(Dataset records Opens)

-- ==== Sys2Proof/Machine/LaunchTypes.lean ====
section
/-! DEFINITION. The state of queues, kernels, quotations, grids and predictions (18, 20, 22). -/
namespace Sys2Proof.Machine

/-- Issue policies (R178, R337). -/
inductive Policy where
  | urg | gto | rr
  deriving DecidableEq, Repr

/-- A kernel as an image holds it (R337), with what the quote engine keeps beside it: the charged b and p of each COPY by the offset of its
word (R457), the charged MMA figure (R458), the place of each page that the walk charges at a location (R460), and whether it holds
matrix instructions (R282) and remote accesses (R220). `text` is a list of 32-bit parcels; `progs` maps a program number to its 32
words. -/
structure Kernel where
  text : List Word
  data : List Byte
  regions : List Region
  tables : List (List Nat)
  progs : List (Nat × List Word)
  argMask : DWord
  args8 : Nat
  pure_ : Bool
  issue : Policy
  depth : Nat
  cgroups : Nat
  cbudget : Nat
  pgroups : Nat
  pbudget : Nat
  hash : Nat
  copyCharge : List (Nat × Nat × Nat)
  mmaCharge : Nat
  places : List (Nat × Nat)
  matrix : Bool
  remote : Bool
  deriving DecidableEq, Repr

/-- A launch descriptor (R338). -/
structure Descr where
  lstart : Nat
  lenergy : Nat
  ltime : Nat
  accby : Nat
  bblen : Nat
  bbbase : Nat
  plim : Nat
  slice : Nat
  defw : Bool
  sign : Bool
  debug : Bool
  fpen : BitVec 5
  nr : Nat
  wo16 : Nat
  ws64 : Nat
  bws : Nat
  bwc : Nat
  prio : Nat
  loose : Bool
  floor : Nat
  dies : Nat
  cores : Nat
  x : Nat
  y : Nat
  z : Nat
  args : Nat
  image : Nat
  mbz : Bool
  deriving DecidableEq, Repr

/-- A queue descriptor (R331). -/
structure QDescr where
  vec : Nat
  eidx : Nat
  ebase : Nat
  cticks : Nat
  ccount : Nat
  ballast : Bool
  elog : Nat
  clog : Nat
  cbase : Nat
  mbz : Bool
  deriving DecidableEq, Repr

/-- A command packet (R335). -/
structure Packet where
  opc : Nat
  tag : Nat
  arg : DWord
  qrec : Nat
  srec : Nat
  mbz : Bool
  deriving DecidableEq, Repr

/-- The terms of a walk (R342). -/
structure WalkTerms where
  t : Nat
  st : Nat
  wb : Nat
  wct : Nat
  wce : Nat
  launch : Nat
  deriving DecidableEq, Repr

/-- A quotation (R344 to R346). `pairs` are the granted core pairs, `h` the refresh factors of the grant's dies in hundredths, and `rate` the CL_SLOPE rate
that the walk took (R182). -/
structure Quotation where
  qid : DWord
  vi : Nat
  q : Nat
  slot : Nat
  tag : Nat
  status : Nat
  detail : Nat
  offset : Nat
  qtick : Nat
  est : Nat
  accby : Nat
  floor : Nat
  dies : Nat
  pairs : List Nat
  power16 : Nat
  h : List (Nat × Nat)
  rate : Nat
  terms : WalkTerms
  descr : Descr
  kernel : Option Kernel
  argBlock : List DWord
  taken : Bool
  dead : Bool
  clock : List Nat
  deriving DecidableEq, Repr

/-- A reservation of a bound grid (R347): pairs, point, shares, power, its worst-case end, the quoted rate of each cluster (R182), and the pages pinned
and the ranges declared for it (R238). -/
structure Reservation where
  qid : DWord
  vi : Nat
  pairs : List Nat
  cores : List Nat
  point : Nat
  bwc : Nat
  bws : Nat
  power16 : Nat
  accepted : Nat
  endTick : Nat
  rates : List (Nat × Nat)
  pinned : List Nat
  declared : List (Nat × Nat)
  deriving DecidableEq, Repr

/-- Whom the first named event blames (R351). -/
inductive Blame where
  | none | caller | device | host
  deriving DecidableEq, Repr

/-- A named event of a grid: its tick and whom it blames (R351). `hold` marks the host time of lanes that are held for kyal, which names the host only
where the grid ends DONE (R157, R382) (log entry 124). -/
structure BlameEv where
  tick : Nat
  blame : Blame
  hold : Bool := false
  deriving DecidableEq, Repr

/-- How a grid ends, or that it has not (R349, R388, R395, R396). -/
inductive GridSt where
  | waiting | running | terminating (deadline : Nat) (status : Nat) | saving | saved | stopped | finished
  deriving DecidableEq, Repr

/-- A saved team: its core, whether its save was forced, its state, its engine commands in issue order, its trap records, its
matrix context and its drain programs, the groups that hold a GTO claim, and the bytes of its save area (R397, R399). -/
structure SavedTeam where
  core : Nat
  tx : Nat
  forced : Bool
  team : Team
  cmds : List Cmd
  traps : List TrapRec
  ctx : Option Ctx
  progs : List (Nat × List Word)
  claims : List Nat
  size : Nat
  deriving DecidableEq, Repr

/-- A grid (R165, R238, R242, R347 to R349, R392, R396). `admitted` lists admitted pages and `declared` the bounding ranges; `events` the named events of R351; `excused` is in
ticks; `pj` and `pjJudged` are its engine energy in tenths of a pJ, at the figures of R261 and as EOVR judges it (R460); `energy0` the energy counters of its clusters since its cores last changed, and `coreNj` what they had
grown by before, times the grid's cores in each (R352); `need` the clock of every write it had stamped when
its last team retired, with the reports of host and peer writes still owed to each core (R273); `est` and `accepted` its earliest start and its acceptance
(R347); `remapped` the pages that its claim has remapped (R371); `readyAt` the tick from which it would run but for the comparison of a prediction, which lies inside its launch
term (R370). -/
structure Grid where
  vi : Nat
  q : Nat
  qid : DWord
  tag : Nat
  kernel : Kernel
  descr : Descr
  argBlock : List DWord
  loose : Bool
  terms : WalkTerms
  floor : Nat
  st : GridSt
  cores : List Nat
  started : Nat
  nextTile : Nat
  admitted : List Nat
  declared : List (Nat × Nat)
  traps : List TrapRec
  tcount : Nat
  events : List BlameEv
  excused : Nat
  pj : Nat
  pjJudged : Nat
  energy0 : List (Nat × Nat)
  coreNj : Nat
  saved : List SavedTeam
  clock : List Nat
  req : Option Nat
  hostReq : Bool
  sliceEnd : Option Nat
  pred : Option Nat
  claimed : Bool
  droop0 : List (Nat × Nat)
  retired : Nat
  remapped : Option Nat
  need : List Nat
  owedHost : Tbl Nat
  owedPeer : Tbl Nat
  est : Nat
  accepted : Nat
  qdescr : Option QDescr
  readyAt : Option Nat := none
  deriving DecidableEq, Repr

/-- A history entry of a queue (R360). -/
structure HistEntry where
  kernel : Kernel
  descr : Descr
  argBlock : List DWord
  eligible : Bool
  deriving DecidableEq, Repr

/-- A record waiting to be written to an event ring (R349, R350): the record of a grid that has not completed is not `ready`. -/
structure EvRec where
  status : Nat
  tag : Nat
  qid : DWord
  grid : Option Nat
  blame : Blame := .none
  tovr : Bool := false
  eovr : Bool := false
  claimed : Bool := false
  start : Nat := 0
  end_ : Nat := 0
  qtime : Nat := 0
  qenergy : Nat := 0
  aenergy : Nat := 0
  ready : Bool := true
  trap : Nat := 0
  detail : Nat := 0
  tcore : Nat := 0
  tpc : Nat := 0
  tcount : Nat := 0
  excused : Nat := 0
  deriving DecidableEq, Repr

/-- A registered queue (R331 to R334, R350, R360): its descriptor, its slot, the producer and consumer indices, the event ring's write index and how many records its reader has
taken, the unsignalled records with the tick of the oldest, its records still to write, its history, and the command in processing, with whether that command's
record waits to be written (`posted`); `predicted` says that the launch
after the last bound one has been predicted (R364). -/
structure Queue where
  descr : QDescr
  slot : Option Nat
  prod : Nat
  cons : Nat
  lastSignal : Nat
  processing : Option Packet
  posted : Bool
  evIdx : Nat
  taken : Nat
  unsig : Nat
  oldest : Nat
  pending : List EvRec
  history : List HistEntry
  lastBound : Option Nat
  predicted : Bool
  wants : Bool := false
  deriving DecidableEq, Repr

/-- An entry of a prediction's read set: granule, and its generation at the first read (R368). -/
structure ReadEntry where
  vi : Nat
  va : Nat
  granule : Nat
  gen : Nat
  deriving DecidableEq, Repr

/-- A shadow page in the Fly (R366): virtual page, its size in bytes, the old and the new physical byte key; `clock` covers the stamps of the writes
that the bytes filled into it reflect (R270). -/
structure Shadow where
  vi : Nat
  va : Nat
  size : Nat
  orig : Nat
  frame : Nat
  clock : List Nat := []
  deriving DecidableEq, Repr

/-- A prediction in flight, by the number of its grid (R362 to R374): `finished` the tick its run finished, `launch` the grid number of the
matching launch with its binding tick, `checked` that the comparison of R370 has passed. -/
structure Prediction where
  vi : Nat
  q : Nat
  grid : Nat
  readSet : List ReadEntry
  shadows : List Shadow
  power16 : Nat
  finished : Option Nat
  adopted : Bool
  launch : Option (Nat × Nat)
  checked : Bool
  deriving DecidableEq, Repr

end Sys2Proof.Machine
end

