-- ==== Sys2Proof/Machine/Ops.lean ====
section
/-! DEFINITION. The named operations over the state: places of cores, teams, groups and lanes; registers; windows of memory; the next PC;
taking a trap; the return from one. -/
namespace Sys2Proof.Machine

/-! ## Places -/

/-- The core of a package core number (R10). -/
def getCore (s : State) (k : Nat) : Core := Tbl.get {} s.cores k

def modCore (s : State) (k : Nat) (f : Core → Core) : State := { s with cores := Tbl.mod {} s.cores k f }

/-- The team in a place of a core. -/
def teamAt (c : Core) (tx : Nat) : Option Team := Tbl.get none c.teams tx

def getTeam (s : State) (k tx : Nat) : Team := (teamAt (getCore s k) tx).getD {}

def setTeam (c : Core) (tx : Nat) (t : Team) : Core := { c with teams := Tbl.set c.teams tx (some t) }

def modTeam (s : State) (k tx : Nat) (f : Team → Team) : State :=
  modCore s k fun c => setTeam c tx (f ((teamAt c tx).getD {}))

def groupAt (t : Team) (g : Nat) : Group := Tbl.get {} t.groups g

def getGroup (s : State) (k tx g : Nat) : Group := groupAt (getTeam s k tx) g

def modGroupIn (t : Team) (g : Nat) (f : Group → Group) : Team := { t with groups := Tbl.mod {} t.groups g f }

def modGroup (s : State) (k tx g : Nat) (f : Group → Group) : State := modTeam s k tx fun t => modGroupIn t g f

/-- The lane of a group. -/
def laneAt (g : Group) (l : Nat) : Lane := Tbl.get {} g.lanes l

def modLane (g : Group) (l : Nat) (f : Lane → Lane) : Group := { g with lanes := Tbl.mod {} g.lanes l f }

/-- Applies `f` to every lane of a list. -/
def modLanes (g : Group) (ls : List Nat) (f : Nat → Lane → Lane) : Group :=
  { g with lanes := Tbl.modAll {} g.lanes ls f }

/-- The lanes of a mask, in ascending order. -/
def lanesOf (m : BitVec 32) : List Nat := (List.range 32).filter fun l => m.getLsbD l

/-- The mask of a list of lanes. -/
def maskOf (ls : List Nat) : BitVec 32 := ls.foldl (fun m l => m ||| BitVec.twoPow 32 l) 0

/-- Every lane of a group. -/
def allLanes : List Nat := List.range 32

/-- The issuing core, team and group. -/
def curCore (s : State) : Core := getCore s s.cur.core
def curTeam (s : State) : Team := getTeam s s.cur.core s.cur.tx
def curGroup (s : State) : Group := getGroup s s.cur.core s.cur.tx s.cur.group
def onCore (s : State) (f : Core → Core) : State := modCore s s.cur.core f
def onTeam (s : State) (f : Team → Team) : State := modTeam s s.cur.core s.cur.tx f
def onGroup (s : State) (f : Group → Group) : State := modGroup s s.cur.core s.cur.tx s.cur.group f

/-- The lanes for which the word issues. -/
def subLanes (s : State) : List Nat := lanesOf s.cur.lanes

/-- Whether the word issues in the firmware agent's group slot (R70, R176). -/
def inAgent (s : State) : Bool := s.cur.tx == 2

def getGrid (s : State) (i : Nat) : Option Grid := Tbl.get none s.grids i

def modGrid (s : State) (i : Nat) (f : Grid → Grid) : State :=
  match getGrid s i with
  | some g => { s with grids := Tbl.set s.grids i (some (f g)) }
  | none => s

/-- The grid of a team; none for the firmware agent. -/
def teamGrid (s : State) (t : Team) : Option Grid := getGrid s t.grid

def curGrid (s : State) : Option Grid := if inAgent s then none else teamGrid s (curTeam s)

/-- The text of the issuing team's kernel. -/
def curText (s : State) : List Word := match curGrid s with | some g => g.kernel.text | none => []

/-! ## Numbers of the hierarchy (R10, R216) -/

def dieOf (k : Nat) : Nat := k / 108

/-- The cluster index on the die. -/
def clusterOnDie (k : Nat) : Nat := 3 * (k % 108 / 12 / 3) + k % 12 / 4

/-- The cluster of the package, 0 to 71 (R434). -/
def clusterOf (k : Nat) : Nat := 9 * dieOf k + clusterOnDie k

/-- The cluster-local index (R216). -/
def localIndex (k : Nat) : Nat := 4 * (k % 108 / 12 % 3) + k % 12 % 4

/-- The core of a cluster-local index in the cluster of core `k`. -/
def coreInCluster (k i : Nat) : Nat :=
  let w0 := k % 108 / 12 / 3 * 3
  let c0 := k % 12 / 4 * 4
  108 * dieOf k + 12 * (w0 + i / 4) + (c0 + i % 4)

(Dataset records Closes)

» Activity: From the records above, copy every line that includes the word "need".

» Solution below:
grown by before, times the grid's cores in each (R352); `need` the clock of every write it had stamped when
  need : List Nat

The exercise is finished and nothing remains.